FIGURE 1. Graphical representation of 10 types of PCs and their comparative analysis among the eight plant species.
Origin and Contrasting Changes in the Numbers of Plant PC Genes
It has been suggested that the Chlorophycean is the primitive species in Viridiplantae from which all land plants have evolved (Misumi et al., 2008). The earliest PCs possibly originated about 1 billion years ago in algae (Merchant et al., 2007; Misumi et al., 2008). Our search for PCs in Chlamydomonas reinhardtii found only one member. Therefore, the origin of the plant PC genes could be traced to the ancient algae. The PC gene family appeared to expand by duplication events. For example, Physcomitrella patens has 28 PC genes, which soybean exhibites 89 paralogous gene sequences representing about 19% of total 465 identified PCs, which might be due to at least three whole genome duplications (Schmutz et al., 2010). As we know, expansion and conservation of a gene family in evolution imply important roles during organism adaptation to environment (Cao et al., 2011; Cao and Shi, 2012). Next, we also estimated the number of PC genes in the MRCA to better understand how this family gene has evolved in Viridiplantae. Reconciliation of the species phylogeny with the gene trees suggested that one ancestral PC gene exist in the MRCA of Viridiplantae. Furthermore, we identified 32 orthologous genes in the Embryophyte MRCA and 44 in the MRCA of Tracheophyte (Figure 2). We also found that the number of PCs remained relatively increased from the land plants (P. patens) to the angiosperms. Eudicot ancestral PCs once more expanded significantly after the separation from monocot species about 145 million years ago (Xu et al., 2009). We identified about 109 ancestral PC genes in the MRCA of eudicots. After that, many PC genes have lost in the eudicots. It appeared that the PC family had been reduced in all the analyzed eudicot species compared with the number of MRCA in eudicots. For example, the number of PCs decreased approximately 65.1 and 55 percent for Arabidopsis and tomato, respectively. Whereas when compared the number of ancestral PC genes, it appeared that this family had expanded in all the extant species. In addition, this expansion was uneven among these plant species. For instance, there are 77, 60, 41, and 28 genes in poplar, maize, grape, moss, respectively, while the estimated numbers of genes in the MACA of Viridiplantae are seven.
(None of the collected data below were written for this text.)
-- ==== Sys2Proof/Machine/Calib.lean ====
section
/-!
DEFINITION. Trims, curves and calibration (05): the working set, LOAD_CURVE, CAL_RUN, the banks, the timing-skew loop.
-/

namespace Sys2Proof.Machine

/-! The working set (05 R114, R146). -/

/-- The working set with pending items at their pending values (05 R141). -/
def Cal.full (c : Cal) : WorkSet :=
  { c.ws with
    curves := itemsPut c.pendCurves c.ws.curves
    eqs := itemsPut c.pendEqs c.ws.eqs
    delays := itemsPut c.pendDelays c.ws.delays
    fe := itemsPut c.pendFe c.ws.fe }

/-- Whether two working sets differ in an item other than aperture values and loop corrections (05 R137). -/
def WorkSet.differs (a b : WorkSet) : Bool :=
  (itemKeys a.curves b.curves).any (fun k => a.curve k != b.curve k)
    || (itemKeys a.eqs b.eqs).any (fun k => a.eq k != b.eq k)
    || (itemKeys a.delays b.delays).any (fun k => a.delay k != b.delay k)
    || (itemKeys a.fe b.fe).any (fun k => a.feDelay k != b.feDelay k)
    || (itemKeys a.corrs b.corrs).any (fun k => (itemGet a.corrs k).getD ⟨0, 0⟩ != (itemGet b.corrs k).getD ⟨0, 0⟩)

/-- One bank. -/
def Cal.bank (c : Cal) (b : Fin 2) : Bank := if b = 0 then c.bank0 else c.bank1

/-- Change one bank. -/
def Cal.setBank (c : Cal) (b : Fin 2) (v : Bank) : Cal := if b = 0 then { c with bank0 := v } else { c with bank1 := v }

/-- The bank a store writes: the one that is not active; bank 0 when none is active (05 R141; log entry 14). -/
def Cal.inactive (c : Cal) : Fin 2 := c.active.elim 0 (fun a => if a = 0 then 1 else 0)

/-- The sequence number of the active bank, 0 when none. -/
def Cal.seq (c : Cal) : Nat := c.active.elim 0 (fun a => (c.bank a).seq)

/-- DATA of a bank event (05 R148). -/
def bankData (b : Fin 2) (reason seq : Nat) : List Byte :=
  leBytes 1 b.val ++ leBytes 1 reason ++ [0#8, 0#8] ++ leBytes 4 seq ++ leBytes 4 0

/-- The range in force of an input (03 R75). -/
def State.feRange (s : State) (i : Fin 4) : Nat := s.ckey 0x0100 i

/-- o_r and g_r of an input take the values of the range in force in one step (05 R132). -/
def State.jumpRange (s : State) (i : Fin 4) : State :=
  let c := s.cal.ws.corr i (s.feRange i)
  (s.jumpTo (.rangeOfs i) c.o).jumpTo (.rangeGain i) c.g

/-- o_r and g_r ramp to the values of the range in force (05 R132). -/
def State.rampRange (s : State) (i : Fin 4) (b : Nat) : State :=
  let c := s.cal.ws.corr i (s.feRange i)
  (s.rampTo (.rangeOfs i) c.o b).rampTo (.rangeGain i) c.g b

/-- o_u and g_u ramp to the values of their keys (05 R132). -/
def State.rampUser (s : State) (i : Fin 4) (b : Nat) : State :=
  (s.rampTo (.userOfs i) (s.ikey 32 0x0310 (i.val + 1)) b).rampTo (.userGain i) (s.ikey 32 0x0311 (i.val + 1)) b

/-- Change items of the working set that samples pass through; the earlier set stays known. -/
def State.modWs (s : State) (g : WorkSet → WorkSet) : State :=
  s.modCal (fun c => { c with ws := g c.ws, wsHist := (s.clk, c.ws) :: c.wsHist })

/-! What waits for ARMING (05 R130, R147). -/

/-- Whether a mode-major key of a tower phase belongs to a tower of channel `c` in the mode in force. -/
def State.eqKeyOf (s : State) (c : Fin 4) (k : Nat) : Bool :=
  k / 128 == s.mode && (s.towers c).any (fun t => t.val == k % 128 / 32)

/-- Whether a slice key belongs to a tower of channel `c`. -/
def State.sliceKeyOf (s : State) (c : Fin 4) (k : Nat) : Bool := (s.towers c).any (fun t => t.val == k / 33)

/-- What a channel that passes ARMING takes into force (05 R130, R147). -/
def State.armCal (s : State) (c : Fin 4) : State :=
  let eqs := s.cal.pendEqs.filter (fun e => s.eqKeyOf c e.1)
  let cvs := s.cal.pendCurves.filter (fun e => (s.towers c).any (fun t => t.val == e.1 / 33 && s.tw[t].graft.isNone))
  let dls := s.cal.pendDelays.filter (fun e => e.1 / 4 == s.mode && (s.towers c).any (fun t => t.val == e.1 % 4))
  let fes := s.cal.pendFe.filter (fun e => e.1 / 7 % 3 == s.mode && e.1 / 21 == c.val)
  (s.modWs (fun w => { w with
    eqs := itemsPut eqs w.eqs, curves := itemsPut cvs w.curves, delays := itemsPut dls w.delays, fe := itemsPut fes w.fe })).modCal
      (fun k => { k with
    pendEqs := k.pendEqs.filter (fun e => !(eqs.any (fun q => q.1 == e.1)))
    pendCurves := k.pendCurves.filter (fun e => !(cvs.any (fun q => q.1 == e.1)))
    pendDelays := k.pendDelays.filter (fun e => !(dls.any (fun q => q.1 == e.1)))
    pendFe := k.pendFe.filter (fun e => !(fes.any (fun q => q.1 == e.1))) })
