-- ==== Sys2Proof/Machine/TimeTdc.lean ====
section
/-!
DEFINITION. Module time and interval measurement (07): edges and the TDC, PPS_IN and PPS_OUT, SET_TIME and the epoch mark,
TDC_MEASURE, GET_TIME_STATUS.
-/

namespace Sys2Proof.Machine

/-- Log a time event (07 R198). -/
def State.tmEvent (s : State) (code sev b : Nat) (v : Int) : State :=
  s.logEv code sev 0 (leBytes 1 b ++ List.replicate 3 0#8 ++ leBytes 8 (encInt 64 v))

/-! Interval measurement (07 R190–R193). -/


/-- The expiry tick X of an open measurement (07 R190). -/
def Measure.expiry (m : Measure) : Option Nat := m.open_.map (fun o => o.1 / fineUnit + 3000 * m.wait)

/-- A stamp in fine units since the epoch. -/
def Stamp.fine (x : Stamp) : Int := ((x.ticks * fineUnit + x.frac : Nat) : Int)

/-- The interval in fs and the flags of a pair of edges (07 R191): the coarse count is of the ticks of the two edges. -/
def intervalOf (a b : Nat × Stamp × Bool) : Int × Nat :=
  let d0 : Int := (b.1 : Int) - (a.1 : Int)
  let far := decide (4294967295 < (((b.1 / fineUnit : Nat) : Int) - ((a.1 / fineUnit : Nat) : Int)).natAbs)
  let d := if far then b.2.1.fine - a.2.1.fine else d0
  let coin := decide (d.natAbs * 1000 < 3 * fineUnit)
  ((if coin then 0 else divHalfAway (d * 1000000) (3 * fineUnit)),
    flag coin + 2 * flag (!coin && decide (d < 0)) + 4 * flag far + 16 * flag (!(a.2.2 && b.2.2)))

/-- The 32 bytes of a record (07 R192). -/
def measRecord (a : Nat × Stamp × Bool) (fl unpaired : Nat) (iv : Int) : List Byte :=
  a.2.1.bytes ++ leBytes 1 fl ++ List.replicate 3 0#8 ++ leBytes 8 (encInt 64 iv) ++ leBytes 4 unpaired ++ leBytes 4 0

/-- Replace a measurement. -/
def State.putMeasure (s : State) (m : Measure) : State :=
  s.modTm (fun x => { x with meas := x.meas.map (fun y => if y.key = m.key then m else y) })

/-- An edge with its stamp in the scale and with the bits in force at its instant, also where they came to be known after it
(07 R176). -/
def State.freshEdge (s : State) (a : Nat × Stamp × Bool) : Nat × Stamp × Bool := (a.1, s.stampAt a.1 2 a.2.2, a.2.2)

/-- Close the open measurement with interval, flags and closing instant (07 R190, R192, R193): the record goes to host
memory; a write that fails ends the work. -/
def State.closeMeasure (s : State) (m : Measure) (iv : Int) (fl close : Nat) : State :=
  match m.open_ with
  | none => s
  | some a =>
    if !s.hl.up then s.endMeasure m eHw
    else
      let s1 := s.modHl (fun h => { h with
        hostMem := memWriteBytes h.hostMem (m.buf + 32 * m.done) (measRecord (s.freshEdge a) fl m.unpaired iv) })
      let m1 := { m with done := m.done + 1, orFlags := m.orFlags ||| fl, unpaired := 0, open_ := none, lastClose := some close }
      let s2 := s1.putMeasure m1
      if m.count ≤ m1.done then s2.endMeasure m1 stOk else s2

/-- Close with a stop edge. -/
def State.pairMeasure (s : State) (m : Measure) (b : Nat × Stamp × Bool) : State :=
  match m.open_ with
  | none => s
  | some a => let v := intervalOf (s.freshEdge a) (s.freshEdge b); s.closeMeasure m v.1 v.2 b.1

/-- The measurement closes at X without a stop edge, when X lies before fine instant `lim` (07 R190). -/
def State.expireMeasure (s : State) (m : Measure) (lim : Nat) : State :=
  match m.open_, m.expiry with
  | some a, some x => if x * fineUnit < lim then s.closeMeasure m 0 (8 + 16 * flag (!a.2.2)) (x * fineUnit) else s
  | _, _ => s

/-- A start edge opens the measurement; a held stop edge within ORDER_WIN closes it at once, unless it lies after X (07 R190). -/
def State.startEdge (s : State) (m : Measure) (a : Nat × Stamp × Bool) : State :=
  if m.open_.isSome || m.lastClose.any (fun c => decide (a.1 ≤ c)) then s
  else
    let ok (h : Nat × Stamp × Bool) : Bool := decide (a.1 ≤ h.1 + m.win * fineUnit)
    let old := m.held.filter (fun h => !(ok h))
    let rest := m.held.filter ok
    let m1 := { m with open_ := some a, unpaired := m.unpaired + old.length, held := rest }
    match rest with
    | [] => s.putMeasure m1
    | b :: l =>
      if m1.expiry.any (fun x => decide (x * fineUnit < b.1)) then (s.putMeasure m1).expireMeasure m1 b.1
      else
        let m2 := { m1 with held := l }
        (s.putMeasure m2).pairMeasure m2 b

/-- A stop edge closes the open measurement, or is held for one that opens within ORDER_WIN; one whose instant lies after X, which a
negative cable delay can bring ahead of its tick, is held for the next measurement (07 R190). -/
def State.stopEdge (s : State) (m : Measure) (b : Nat × Stamp × Bool) : State :=
  match m.open_ with
  | some a =>
    if m.expiry.any (fun x => decide (x * fineUnit < b.1)) then s.putMeasure { m with held := m.held ++ [b] }
    else if a.1 ≤ b.1 + m.win * fineUnit then s.pairMeasure m b else s.putMeasure { m with unpaired := m.unpaired + 1 }
  | none => s.putMeasure { m with held := m.held ++ [b] }

/-- The measurement with a key. -/
def State.measure? (s : State) (k : Nat) : Option Measure := s.tm.meas.find? (fun m => m.key == k)

/-- One edge, which comes at fine instant `at_`, at one measurement: it closes one whose X has passed (07 R190). -/
def State.measureEdge (s : State) (k c : Nat) (falling : Bool) (at_ : Nat) (e : Nat × Stamp × Bool) : State :=
  match s.measure? k with
  | none => s
  | some m0 =>
    let s1 := s.expireMeasure m0 (min at_ e.1)
    match s1.measure? k with
    | none => s1
    | some m =>
      if m.startSrc = c ∧ m.startEdge = flag falling then s1.startEdge m e
      else if m.stopSrc = c ∧ m.stopEdge = flag falling then s1.stopEdge m e
      else s1

/-! Edges (07 R186, R188; 08 R215; 09 R247). -/

/-- Whether a measurement selects an edge. -/
def Measure.selects (m : Measure) (c : Nat) (falling : Bool) : Bool :=
  (m.startSrc == c && m.startEdge == flag falling) || (m.stopSrc == c && m.stopEdge == flag falling)

/-- Whether the standing user of a TDC channel selects an edge at a slice-clock tick, by the settings in force there (07 R186; 08 R215). -/
def State.edgeUser (s : State) (c : Fin 10) (falling : Bool) (tick : Nat) : Bool :=
  let sel (k : Nat) : Bool := s.keyAt k 0 tick == 2 || s.keyAt k 0 tick == flag falling
  match c.val with
  | 0 => sel 0x0640
  | 1 => sel 0x0642
  | 2 => s.keyAt 0x0500 0 tick == flag falling
  | 7 => true
  | 8 => true
  | 9 => true
  | n => s.auxInput (n - 3) && (bitAt (s.keyAt 0x0031 0 tick) (n - 3) == falling)

/-- Whether an edge is active. -/
def State.edgeActive (s : State) (c : Fin 10) (falling : Bool) (tick : Nat) : Bool :=
  s.edgeUser c falling tick || s.tm.meas.any (fun m => m.selects c.val falling)

/-- The threshold of TRIG_IN1 or TRIG_IN2 as it is realised, in mV, at a slice-clock tick: in steps of 10 mV, rounded half away from
zero (08 R215). -/
def State.trigThreshold (s : State) (c : Fin 2) (tick : Nat) : Int :=
  10 * divHalfAway (decInt 16 (s.keyAt (0x0641 + 2 * c.val) 0 tick)) 10

/-- Whether a swing of the signal at a TDC input makes an edge: at TRIG_IN1 and TRIG_IN2 it must pass both levels of the hysteresis, 10
mV above and below the threshold (08 R215), at PPS_IN the fixed threshold of 1.0 V (07 R179), at an AUX_IO pin 1.35 V and 1.45 V (20
R488). -/
def State.edgeSwings (s : State) (c : Fin 10) (low high : Int) (tick : Nat) : Bool :=
  if h : c.val < 2 then
    let t := s.trigThreshold ⟨c.val, h⟩ tick
    decide (low ≤ t - 10 ∧ t + 10 ≤ high)
  else if c.val = 2 then decide (low < 1000 ∧ 1000 ≤ high)
  else if c.val < 7 then decide (low ≤ 1350 ∧ 1450 ≤ high)
  else true

/-- An active edge that is not stamped (07 R186, R188). -/
def State.missEdge (s : State) (c : Fin 10) : State :=
  s.modTm (fun m => { m with missed := m.missed.set c.val (m.missed[c] + 1) })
Therefore, poplar, maize, grape and moss have gained 70, 53, 34 and 21 genes, respectively, since their splits. The numbers of genes gained in the soybean lineage are much greater than that in other lineages.
FIGURE 2. Gain and loss of the PC genes in plant evolution. Seven internal nodes (V, Viridiplantae; E, Embryophyte; T, Tracheophyte; A, Angiosperm; G, Grass; Eu, eudicots; R, Rosid) are shown in the rectangles. Plus and minus signs indicate gene gain and loss events, respectively.
Chromosomal Distribution and Duplication Patterns of PC Genes in Plants
Gene duplication, which usually occurs via segmental duplication, tandem duplication and retrotransposition, plays important roles in organismal evolution (Chen et al., 2014; Cao and Li, 2015). To search for duplication mechanisms for PC genes, as examples, we examined their genomic distribution in Arabidopsis and maize. The results showed that PC genes are dispersed throughout Arabidopsis and maize genomes (Figure 3). We also found that about 79.5 and 96.7% of PC genes locate on the duplicated segments of chromosomes in Arabidopsis and maize, respectively. Within identified duplication events, 5 of 11 pairs (AtENDOL14/AtENODL15, AtENODL5/AtENODL6, AtUC4/AtUC5, AtENODL1/AtENODL2, and AtENODL11/AtENODL12) in Arabidopsis and 7 of 20 pairs (ZmUC6/ZmUC10, ZmUC13/ZmUC14, ZmSC1/ZmSC2, ZmUC22/ZmPLC2, ZmENODL4/ZmENODL19, ZmENODL12/ZmENODL21, ZmENODL16/ZmENODL24) in maize are retained (Figure 3). In addition, evolutionary dates of these duplicated PC genes were also estimated (Table 2). The result indicated that duplication events for Arabidopsis six pairs and maize seven pairs occurred within the past 19.73–28.58 million years and 11.72–21.16 million years, respectively (Table 2). These periods coincide with the time of the secondary large-scale genome duplication in Arabidopsis and maize (Gaut et al., 1996; Koch et al., 2000). In addition, we also observed some earlier segmental duplication events occurred around from 41.63 to 58.33 MYA in the PCs of Arabidopsis (AtENODL1/AtENODL2 and AtENODL11/AtENODL12) and maize (ZmUC3/ZmUC23 and ZmUC22/ZmPLC2), nearly within or following grasses origination (Kellogg, 2001). Interestingly, we also found that about 31.67% of PC genes were tandemly clustered in maize, and only one clustered PCs (AtUC7-AtUC3) were also identified in Arabidopsis (Figure 3), suggesting that tandem duplication may be another factor generating the family genes. In a word, segmental duplication and tandem duplication contribute to the expansion of the PC gene family.
FIGURE 3. Gene locations and genomic duplication in maize (A) and Arabidopsis (B). SyMAP v3.4 (Soderlund et al., 2011) was used to depict the paralogous regions in the putative ancestral constituents of the maize (A) and Arabidopsis (B) genomes. Moreover, some relationship of orthologs or paralogs was confirmed with the Genomicus (http://www.dyogen.ens.fr/genomicus/) online tool (Louis et al., 2013). The segmental duplication regions are supposed to be colored with the same way to the relevant chromosome color. For example, the color key of maize chromosome 1 is red, which means that all red regions on the chromosomes are segmental duplicated from the chromosome 1. Using this method, we can get all of the paralogous regions among different chromosomes in the genome.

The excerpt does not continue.